Exemplo: art. 19º CRP. Podem os órgãos de soberania suspender o exercício dos direitos sociais? Não, na
medida em que se trata de um direito fundamental e de uma norma constitucional que supera as
normas ordinárias.

Art. 18º/3 CRP: podemos admitir a possibilidade de um direito fundamental ser comprimido, mas
nunca podemos admitir que um direito possa ser afetado no seu conteúdo essencial.

6
Direitos Fundamentais Leonor Branco Jaleco

Como é que se aplica aos direitos sociais?

Outros autores dizem: aplicamos o regime material aos de natureza análoga mas já não aplicamos o
regime orgânico.

É ainda mais estranho porque não há outro no mundo como o regime português de direitos
fundamentais. Porque é que a CRP portuguesa é a única que adotou este sistema? Assiste-se na CRP
a uma gradação de direitos fundamentais, o que à primeira vista é estranho, na medida em que todos os
direitos fundamentais se fundamentam na dignidade da vida da pessoa humana e, por isso, não se
deveria assistir a uma tal gradação: a vida humana é a vida humana.

Doutrina Tradicional:

O sistema português de direitos fundamentais é construído na base de uma doutrina tradicional


portuguesa, que tem sido seguida há muitos anos. O que caracteriza este sistema é o facto de se partir
de uma distinção fundamental entre os direitos consagrados no Título II (direitos, liberdades e
garantias) e os restantes direitos: aos primeiros atribui-se uma proteção especial, que tem uma
dimensão material (princípios que permitem resolver a maior parte dos casos de direitos
fundamentais), um regime orgânico e um regime de revisão constitucional (as leis de revisão
constitucional têm de respeitar os direitos, liberdades e garantias).

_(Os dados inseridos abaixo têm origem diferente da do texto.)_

/-- VCMP (R204). -/
def execVcmp (col : BitVec 1) (cc : Cond) (w : VeOps) (s : State) : Res :=
  .next (colTurn col.toNat
    (fun _ v =>
      { typed := srcAB w, other := [], dsts := [], acc := false, total := vn v, gen := false, wtFix := none
        bad := fun wt => wt == 0 && (cc == .bits || cc == .nbits), mis := false })
    (cmpStep col.toNat cc w) s)

/-! ### SFU words (R97 to R99, R205) -/

/-- SFU_ELEM for an output given (R467). -/
def countSfu : VStep → VStep
  | .go s v => .go (count s s.cur 0x0302 1) v
  | .fin s => .fin (count s s.cur 0x0302 1)
  | r => r

/-- A turn of the SFU column at function fn. -/
def sfuTurn (fn : Nat) (w : VeOps) (s : State) : State :=
  colTurn 2
    (fun _ v => { elemPlan w.d [w.a.toNat] false false v with bad := fun wt => wt != 0 })
    (fun p s v =>
      countSfu (ordStep 2 p w.m.toNat v.ord (vn v) [(w.a.toNat, 1)] [(w.a.toNat, 1)] (fun bit xs ds =>
        let d := dest0 ds
        match bit, xs.getD 0 [] with
        | true, x :: _ =>
          [(w.d.toNat, rawElem (sfuElem fn (streamFmt x.2) (streamFmt d.1) x.1.bits.toNat w.sat (entryFtz s.u)))]
        | _, _ => [(w.d.toNat, maskedOut d)]) s v)) s

def execVsfuExp (w : VeOps) (s : State) : Res := .next (sfuTurn 0 w s)
def execVsfuExp2 (w : VeOps) (s : State) : Res := .next (sfuTurn 1 w s)
def execVsfuLog (w : VeOps) (s : State) : Res := .next (sfuTurn 2 w s)
def execVsfuLog2 (w : VeOps) (s : State) : Res := .next (sfuTurn 3 w s)
def execVsfuRcp (w : VeOps) (s : State) : Res := .next (sfuTurn 4 w s)
def execVsfuRsqrt (w : VeOps) (s : State) : Res := .next (sfuTurn 5 w s)
def execVsfuSqrt (w : VeOps) (s : State) : Res := .next (sfuTurn 6 w s)
def execVsfuTanh (w : VeOps) (s : State) : Res := .next (sfuTurn 7 w s)
def execVsfuSigm (w : VeOps) (s : State) : Res := .next (sfuTurn 8 w s)
def execVsfuSin (w : VeOps) (s : State) : Res := .next (sfuTurn 9 w s)
def execVsfuCos (w : VeOps) (s : State) : Res := .next (sfuTurn 10 w s)
def execVsfuErf (w : VeOps) (s : State) : Res := .next (sfuTurn 11 w s)

/-! ### CVT words (R206 to R209) -/

/-- The rounding mode of a code (R66), with the random bits of ordinal e. -/
def cvtMode (code : Nat) (g : Word) (e : Nat) : RMode :=
  if code = 0 then .rne else if code = 1 then .rtz else .sr (srBits g e)

/-- R94: the CVT generator steps after the last ordinal of a group of 64 or of the word. -/
def cvtStep (g : Word) (e n : Nat) : Word := if e % 64 = 63 || e + 1 = n then srStep g else g

/-- The CVT generator after an ordinal rounded stochastically. -/
def stepCvt (on : Bool) (e n : Nat) : VStep → VStep
  | .go s v => .go (if on then s.onU fun u => { u with ve := { u.ve with cvt := cvtStep u.ve.cvt e n } } else s) v
  | .fin s => .fin (if on then s.onU fun u => { u with ve := { u.ve with cvt := cvtStep u.ve.cvt e n } } else s)
  | r => r

/-- A turn of the CVT column at a word that converts element by element. -/
def cvtTurn (w : VeOps) (sr : Bool) (bad : Unit → Nat → Bool)
    (conv : Word → Nat → Bool → Elem × Tab Word → Fmt → Nat) (s : State) : State :=
  colTurn 3
    (fun u v => { elemPlan w.d [w.a.toNat] false false v with bad := bad u })
    (fun p s v =>
      stepCvt sr v.ord (vn v) (ordStep 3 p w.m.toNat v.ord (vn v) [(w.a.toNat, 1)] [(w.a.toNat, 1)] (fun bit xs ds =>
        let d := dest0 ds
        match bit, xs.getD 0 [] with
        | true, x :: _ => [(w.d.toNat, rawElem (conv s.u.ve.cvt v.ord (entryFtz s.u) x (streamFmt d.1)))]
        | _, _ => [(w.d.toNat, maskedOut d)]) s v)) s

/-- R206: a source element converted in its own value. -/
def cvtElem (w : VeOps) (g : Word) (e : Nat) (ftz : Bool) (x : Elem × Tab Word) (fm : Fmt) : Nat :=
  if isFloat (streamFmt x.2) || isFloat fm then
    flushBits fm ftz (roundTo fm (elemVal ftz x) (cvtMode w.b.toNat g e) w.sat)
  else narrowInt fm (elemInt x) w.sat

/-- VCVT (R206). -/
def execVcvt (w : VeOps) (s : State) : Res :=
  .next (cvtTurn w (w.b == 2) (fun _ _ => false) (cvtElem w) s)

/-- R175, R208: the scale delivered with an element, as a value. -/
def scaleVal (ftz : Bool) (x : Elem × Tab Word) : Val :=
  let b := (x.1.scale.getD 0).toNat
  flushV ftz (if blkFmt x.2 = 12 then toVal .e8m0 b else toVal .fp32 b)

/-- R208: RNE32(x × scale), converted. -/
def dqntElem (w : VeOps) (_ : Word) (_ : Nat) (ftz : Bool) (x : Elem × Tab Word) (fm : Fmt) : Nat :=
  let v := toVal (streamFmt x.2) x.1.bits.toNat
  outBits fm w.sat ftz (workF (flushV ftz (mulV v (scaleVal ftz x))))

/-- VDQNT (R208). -/
def execVdqnt (w : VeOps) (s : State) : Res :=
  .next (cvtTurn w false
    (fun u _ => match headAct (streamOf u w.a.toNat) with
      | some a => blkLen a.f == 0
      | none => false) (dqntElem w) s)

/-- R209: rounded stochastically to the word's format, then to d's. -/
def srndElem (w : VeOps) (g : Word) (e : Nat) (ftz : Bool) (x : Elem × Tab Word) (fm : Fmt) : Nat :=
  let t := (fmtOf w.b.toNat).getD .fp16
  let y := roundTo t (elemVal ftz x) (.sr (srBits g e)) w.sat
  flushBits fm ftz (roundTo fm (toVal t (flushBits t ftz y)) .rne w.sat)

/-- VSRND (R209). -/
def execVsrnd (w : VeOps) (s : State) : Res := .next (cvtTurn w true (fun _ wt => wt != 0) (srndElem w) s)

/-- Bytes of a run of k elements. -/
def rowBytes (fm : Fmt) (k : Nat) : Nat := (k * fmtBits fm + 7) / 8

/-- R207: the outputs of the block that VQNT comes to; the last one may be partial. -/
def qntLen (d : Act) (v : VWord) : Nat := min (blkLen d.f) (min (vn v - v.ord) (d.total - d.given))

/-- R207, R217: VE_FORMAT for VQNT; a block that is in work stands on its boundary. -/
def qntBad (u : Unit) (w : VeOps) (v : VWord) : Bool :=
  match headAct (streamOf u w.d.toNat) with
  | none => false
  | some d =>
    !quantGood (streamFmt d.f) (blkFmt d.f) || blkLen d.f == 0 ||
    (v.kept.isEmpty && d.given % blkLen d.f != 0) ||
    decide (1024 < rowBytes (headFmt u w.a.toNat) (qntLen d v))

/-- The bits of mask m for k ordinals from e; none while one is awaited. -/
def maskRun (u : Unit) (r : VeRun) (seq m e : Nat) : Nat → Option (List Bool)
  | 0 => some []
  | k + 1 =>
    match maskBit u r seq m e with
    | none => none
    | some b => (maskRun u r seq m (e + 1) k).map (b :: ·)

/-- The rounding modes of the ordinals of a block, and the generator after them. -/
def qntModes (code n : Nat) : Nat → Nat → Word → List RMode × Word
  | 0, _, g => ([], g)
  | k + 1, e, g =>
    let r := qntModes code n k (e + 1) (if code = 2 then cvtStep g e n else g)
    (cvtMode code g e :: r.1, r.2)

/-- R207: the block that begins at the word's next output, quantised from the source's queue. -/
def qntBlock (w : VeOps) (r : VeRun) (d : Act) (s : State) (v : VWord) : VStep :=
  let k := qntLen d v
  match maskRun s.u r v.seq w.m.toNat v.ord k, readySrcs s.u [(w.a.toNat, k)] with
  | some bs, some [xs] =>
    if !typesKeep v.wt [xs] then .fault .veFormat 0 3
    else
      let m := qntModes w.b.toNat (vn v) k v.ord s.u.ve.cvt
      let vals := (bs.zip xs).map fun p => if p.1 then some (elemVal r.e.ftz p.2) else none
      let q := quantBlock (streamFmt d.f) r.e.ftz (vals.zip m.1)
      .go (s.onU fun u => { u with ve := { u.ve with cvt := m.2 } })
        { v with taken := k, kept := q.2.map fun b => { bits := BitVec.ofNat 64 b, scale := some (BitVec.ofNat 32 q.1) } }
  | _, _ => .block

Daqui resulta que a CRP marca uma divisão entre categorias de direitos fundamentais – de um lado,
os direitos, liberdades e garantias e, do outro, os direitos sociais, que assumem menor relevância.

Portugal é o único país que introduziu uma terceira categoria de direitos (art. 17º CRP), que são
aqueles que têm uma natureza análoga aos DLG. Daqui resultou, para a maioria da doutrina e
aplicadores do direito, que surgindo um problema de direitos fundamentais, a primeira coisa que o
decisor tem de fazer é ver se está ou não em causa um direito, liberdade ou garantia:

- Se sim, aplica-se o regime de proteção que lhe está previsto.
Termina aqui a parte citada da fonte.